The dark brown peat hills look like an overbaked chocolate cake with white icing sugar sprinkle on top
If the snow is still there the next day I know it is colder than usual and my heating goes up.
Springtime in April to my observation plays the game of hide and seek with the weather elements. For example, it can be blazing hot and sunny in the morning and then turn icy cold in the afternoon. There are days when the heat in the home is unbearably hot or when the heat is needed it is low to very cold. A couple of nights ago I stupidly turned all my central heating down. The next day I was wearing more woolly garments inside than what I would wear outside!
On another night it was unbearably hot, and I forgot I left my window open during the night. It was about four o’clock in the morning and I woke up frozen stiff! There is never a happy medium and thankfully all my central heating is getting replaced this year by the local council. It might not make any difference as the weather is always changeable never consistently one temperature in Shetland.
All this hot and cold malarkey plays havoc with my sleeping patterns. Lymphoedema and warmer temperatures are not the best of bedfellows
Lastly, what are puckles that I mentioned in the heading above? Puckles are basically what I call hailstones.

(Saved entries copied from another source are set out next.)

-- ==== Sys2Proof/WellFormed.lean ====
section
/-! DEFINITION. Which commands are well formed: each operand fits the field or the numbering the spec gives it (R8, R12,
R34, R35, R189, R266, R347, R423, R471, R490).  A command outside these bounds cannot be sent; its meaning is total all
the same (log entry 4). -/

namespace Sys2Proof

/-- A wing is numbered 1 or 2 (R139). -/
def isWing (w : Nat) : Bool := w == 1 || w == 2

/-- An association has 16 bits and a connection's QP number 24 (R266, R306). -/
def CmdSrc.wf : CmdSrc → Bool
  | .assoc i => decide (i < 2 ^ 16)
  | .endpoint => true
  | .conn q => decide (q < 2 ^ 24)

/-- The fields of a capsule fit (R71, R313). -/
def Capsule.wf (c : Capsule) : Bool :=
  c.src.wf && decide (c.qpn < 2 ^ 24) && decide (c.sqid < 2 ^ 16) && decide (c.cid < 2 ^ 16) && decide (c.nsid < 2 ^ 32) &&
    decide (c.slba < 2 ^ 64) && decide (c.nlb ≤ 2 ^ 16) && decide (c.address < 2 ^ 64) && decide (c.key < 2 ^ 32) &&
    decide (c.ranges.length ≤ 256)

/-- The fields of a packet fit (R264, R272, R292). -/
def Packet.wf (p : Packet) : Bool :=
  decide (p.qpn < 2 ^ 24) && p.spi.all (· < 2 ^ 32) && decide (p.seq < 2 ^ 32) && decide (p.opcode < 256) &&
    decide (p.psn < 2 ^ 24) && decide (p.key < 2 ^ 32) && decide (p.address < 2 ^ 64) && decide (p.bytes ≤ 4096) &&
    (p.waypoint.isEmpty || p.waypoint.length == 16) && p.nak.all (· < 2 ^ 8) &&
    p.work.all (· < 4096) && p.cap.wf

/-- The fields of a frame head fit (R353, R355). -/
def FrameHead.wf (h : FrameHead) : Bool :=
  decide (h.dst < 2 ^ 48) && decide (h.etype < 2 ^ 16) && decide (h.vid < 4096) && decide (h.pcp < 8) &&
    decide (h.proto < 256) && decide (h.udp < 2 ^ 16) && h.dscp.all (· < 64) && decide (h.first.length ≤ 128)

/-- The fields of a Connect fit (R306). -/
def ConnectData.wf (c : ConnectData) : Bool :=
  decide (c.qpn < 2 ^ 24) && decide (c.cid < 2 ^ 16) && decide (c.qid < 2 ^ 16) && decide (c.sqsize < 2 ^ 16) &&
    decide (c.kato < 2 ^ 32) && decide (c.cntlid < 2 ^ 16) && decide (c.hostid < 2 ^ 128)

/-- The fields of a tagged message fit (R490). -/
def FieldMsg.wf (m : FieldMsg) : Bool :=
  m.vlan.all (· < 32) && decide (m.session < 2 ^ 32) && decide (m.counter < 2 ^ 64) && decide (m.request < 2 ^ 32)

/-- The sectors a drive returns lie in its LBA range, and the fields of a descriptor's header fit (R197, R199). -/
def DriveData.wf (d : DriveData) : Bool :=
  (d.sectors.all fun x => decide (x.lba < 2 ^ 64)) &&
    (d.desc.all fun c => decide (c.bay < 24 ∧ c.magic < 2 ^ 32 ∧ c.format < 2 ^ 16 ∧ c.length < 2 ^ 32 ∧ c.digest < 2 ^ 512))

/-- The endpoint's error registers fit (R511). -/
def EpErrRegs.wf (r : EpErrRegs) : Bool :=
  decide (r.mask < 2 ^ 32) && decide (r.severity < 2 ^ 32) && decide (r.corMask < 2 ^ 32) && decide (r.enables < 16)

According to the 2014 Edition of ‘Shetland Words’ the word puckle is defined as ‘a single grain of seed; a small quantity. Okay, I didn’t know that until I looked it up!
Haily-puckle is the specific definition of hail-stone. I like many locals still call hailstones puckles only
In an odd way calling spring hailstones puckles is like saying they are like the seeds of springtime.
A puckle proverb:
Mony a puckle maks a muckle
(Shetland Words, 2014). In English, that maybe translates into, ‘many seeds make more’. In conclusion, I think that is very apt as it is now officially springtime in the UK.